Nach der hauchdünnen Doppelniederlage hatte Robert Gardos gegen Patrick Baum neuerlich mit dem Fluch der knappen Sätze zu kämpfen. Bereits den Eröffnungssatz musste er nach Abwehr von sieben Satzbällen noch mit 17:19 abgeben, nach dem zwischenzeitlichen 11:5-Ausgleich gingen auch die Durchgänge drei und vier im Nachspiel mit 13:15 bzw. 10:12 verloren. Nun war der Deutsche endgültig nicht mehr zu stoppen, mit 11:4 holte er sich Satz fünf rasch zum 4:1-Erfolg. Überraschend kam das Aus für Chen Weixing. Östereichs Nummer zwei ging gegen Marcos Freitas zwar als Favorit an die Platte, der Portugiese war aber taktisch perfekt eingestellt und konnte als Linkshänder gewaltigen Druck in die Rückhandseite von Chen erzeugen ohne dabei überhastet und ungeduldig zu agieren.
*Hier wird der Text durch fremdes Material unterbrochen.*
-- ==== Sys2Proof/Machine/StdProgram.lean ====
section
/-! DEFINITION. Sys2Proof/Machine/StdProgram.lean: the standard chanter program (R103, R106-R122, R126, R127, R131): the context words, conversion
of an event to a firing time, placement, the watch list, row expansion, echo evaluation and the checkpoint words, and one pass of the program
over its pair. The spec gives what the program does, not its instructions; how a pass runs is log entry 156. -/
namespace Sys2Proof.Machine

/-! ## Context words (R105-R108) -/

/-- A signed field of `w` bits. -/
def signedField (w v : Nat) : Int := if v < 2 ^ (w - 1) then (v : Int) else (v : Int) - 2 ^ w

/-- The configuration words of a context (R106). `env` holds MIN and MAX of each sample. -/
structure CtxCfg where
  en : Bool
  rowProfile : Nat
  defLevel : Nat
  latTrim : Int
  tempCoef : Int
  tempRef : Int
  tempSrc : Nat
  wearCoef : Int
  compLim : Nat
  lateTol : Nat
  angleTrim : Int
  fireOfs : Nat
  relOfs : Nat
  envLen : Nat
  noteThresh : Nat
  statusMask : Nat
  env : List (Nat × Nat)
deriving DecidableEq, Repr

/-- Read the words CFG, TIMING, LIMITS, ROW, ENV_CFG and ENV0-ENV3 of a context (R106). -/
def CtxCfg.ofWords (cfg timing limits row envCfg : BitVec 64) (envs : List (BitVec 64)) : CtxCfg where
  en := dbits cfg 63 63 == 1
  rowProfile := dbits cfg 55 50
  defLevel := dbits cfg 49 44
  latTrim := signedField 16 (dbits timing 63 48)
  tempCoef := signedField 16 (dbits timing 47 32)
  tempRef := signedField 8 (dbits timing 31 24)
  tempSrc := dbits timing 23 20
  wearCoef := signedField 16 (dbits timing 15 0)
  compLim := dbits limits 63 53
  lateTol := dbits limits 52 40
  angleTrim := signedField 16 (dbits limits 39 24)
  fireOfs := dbits row 63 40
  relOfs := dbits row 39 16
  envLen := dbits envCfg 63 61
  noteThresh := dbits envCfg 55 48
  statusMask := dbits envCfg 47 44
  env := envs.flatMap fun w => [(dbits w 19 8, dbits w 31 20), (dbits w 51 40, dbits w 63 52)]

/-- The samples of a window: ENV_LEN + 1 (R108). -/
def CtxCfg.samples (k : CtxCfg) : Nat := k.envLen + 1

/-- The address of a word of channel `ch` of pair `c`: context(l × 12 + s) of R111 at byte offset `off` (R105, R106). -/
def ctxAt (c ch off : Nat) : Nat := 0x22000000 + (c * 24 + ch) * 0x100 + off

/-- Chanter `n` reads a context word of pair `c`; an uncorrectable one reads 0 and sets ST.DP (R162). -/
def State.ctxGet (s : State) (n c ch off : Nat) : State × BitVec 64 :=
  let p := s.memRead 7 (ctxAt c ch off)
  match p.2 with
  | some v => (p.1, v)
  | none => (p.1.setSt n 12 true, 0)

/-- Read words at successive offsets. -/
def State.ctxGets (s : State) (n c ch : Nat) (offs : List Nat) : State × List (BitVec 64) :=
  offs.foldl (fun a o => let p := a.1.ctxGet n c ch o; (p.1, a.2 ++ [p.2])) (s, [])

/-- The configuration of a channel. -/
def State.ctxCfg (s : State) (n c ch : Nat) : State × CtxCfg :=
  let p := s.ctxGets n c ch [0x00, 0x08, 0x10, 0x18, 0x20, 0x28, 0x30, 0x38, 0x40]
  let w := fun i => p.2.getD i 0
  (p.1, CtxCfg.ofWords (w 0) (w 1) (w 2) (w 3) (w 4) (p.2.drop 5))

/-- The DRIVE word (R106). -/
def driveWord (energised : Bool) (tag fire : Nat) : BitVec 64 :=
  BitVec.ofNat 64 ((if energised then 2 ^ 63 else 0) + tag % 256 * 2 ^ 48 + fire % 2 ^ 48)

/-- The HEALTH word (R106). -/
def healthWord (viol faults consec : Nat) : BitVec 64 := BitVec.ofNat 64 (viol * 2 ^ 40 + faults * 2 ^ 16 + consec * 2 ^ 8)

/-- The LAST word (R106). -/
def lastWord (sum peak status uneval : Nat) : BitVec 64 :=
  BitVec.ofNat 64 (sum % 2 ^ 24 * 2 ^ 40 + peak % 2 ^ 12 * 2 ^ 28 + status % 16 * 2 ^ 24 + uneval)

/-! ## Conversion (R111, R112) -/

/-- What the engine's angle read gives the program at wheel time `now` (R111, R159). -/
structure Motion where
  now : Int
  angle : Int
  rev : Int
  speed : Int
  accel : Int
  tk : Int
  span : Int
  reverse : Bool
  stalled : Bool
deriving DecidableEq, Repr

/-- The angle read of tracker `x`. -/
def State.motion (s : State) (x : Nat) : Motion where
  now := s.now
  angle := s.shaftPos x s.now % revUnits
  rev := Int.fdiv (s.shaftPos x s.now) revUnits
  speed := s.domSpeed x
  accel := s.domAccel x
  tk := (s.tracker x).tk
  span := s.span x
  reverse := s.domReverse x
  stalled := s.domStalled x

/-- The compensation of a channel (R111): latency, temperature (in 1/16 °C) and wear, held within COMP_LIM, at most 1,280 (R108). -/
def compensation (k : CtxCfg) (temp : Int) (fires : Nat) : Int :=
  let lim : Int := min k.compLim 1280
  let c := k.latTrim + Int.tdiv (k.tempCoef * (temp - 16 * k.tempRef)) 4096 + Int.tdiv (k.wearCoef * min (fires / 65536) 65535) 256
  max (-lim) (min lim c)

/-- The firing time of an event at position `p` and place `fine` in a domain that follows a shaft; none = WATCH (R111). -/
def convertShaft (k : CtxCfg) (m : Motion) (p fine temp : Int) (fires : Nat) : Option Int :=
  let v := m.speed + Int.tdiv (m.accel * (m.now - m.tk + Int.tdiv m.span 2)) 16777216
  let dth := p * 4096 + fine + k.angleTrim - (m.rev * 16777216 + m.angle)
  if v ≤ 0 ∨ m.reverse = true ∨ m.stalled = true then none
  else
    let dt1 := Int.tdiv (dth * 65536) v
    let corr := Int.tdiv (m.accel * dt1 * dt1) (2 * v * 16777216)
    let q := Int.tdiv dt1 4
    let c1 := if corr > q then q else corr
    let c2 := if c1 < -q then -q else c1
    some (m.now + dt1 - c2 - compensation k temp fires)

/-- The firing time of an event in domain T, which last started at `tStart` (R111). -/
def convertTick (k : CtxCfg) (tStart tickCyc p fine temp : Int) (fires : Nat) : Int :=
  tStart + p * tickCyc + Int.tdiv (fine * tickCyc) 4096 - compensation k temp fires

/-- Entry `j` of the temperature table of chanter `n`: 16 signed 16-bit entries in 1/16 °C, entry j in word j div 4 (R109). -/
def State.tempEntry (s : State) (n j : Nat) : State × Int :=
  let p := s.memRead 7 (pairRegion n + 0x300 + 8 * (j / 4))
  (p.1, signedField 16 (dbits (p.2.getD 0) (16 * (j % 4) + 15) (16 * (j % 4))))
Der Austrochinese konnte dadurch zu selten seine gefürchteten Gegenangriffe starten und konnte sich kaum aus der Umklammerung seines Gegners befreien. Mit 1:4 (-9,-5,5,-5,-5) fiel die Niederlage auch in den Satzergebnissen ziemlich deutlich aus.
 
Schlager bärenstark ins Viertelfinale
 
Nach zwei lockeren 4:0-Auftaktsiegen in den Runden eins und zwei und einem 4:2 über Lokalmatador Petr Korbel zeigte Werner Schlager im Achtelfinale gegen den Franzosen Christophe Legout Tischtennis auf allerhöchstem Niveau. Vom ersten Ballwechsel an agierte der Vize-Europameister vom Vorjahr ungemein konzentriert und ließ nie einen Zweifel über den Ausgang aufkeimen. Zu überlegen zeigte sich 37-jährige Östereicher gegen seinen um ein Jahr jüngeren Gegner, beherrschte das Geschehen nach Belieben und ist nach einem 4:0 (8,4,7,6) nur mehr einen Sieg von seiner insgesamt 17. EM-Medaille entfernt. Gegner in diesem Spiel ist Belgiens Dauerbrenner Jean-Michel Saive.
 
"Ich bin mit meiner Leistung von heute zufrieden, ich habe meine Taktik opimal umsetzen können. Außerdem konnte ich sein Service sehr gut retournieren, dadurch kam er kaum in den Angriff. Er musste dann sehr viel Risiko nehmen, dadurch hat sich auch seine Fehlerquote erhöht.", freute sich der Österreicher über den klaren Sieg.
 
 
3.Runde       Chen Weixing - Marcos Freitas (POR)    1:4 (-9,-5,5,-5,-5)
                   Werner Schlager - Petr Korbel (CZE)       4:2 (-6,12,-7,6,5,8)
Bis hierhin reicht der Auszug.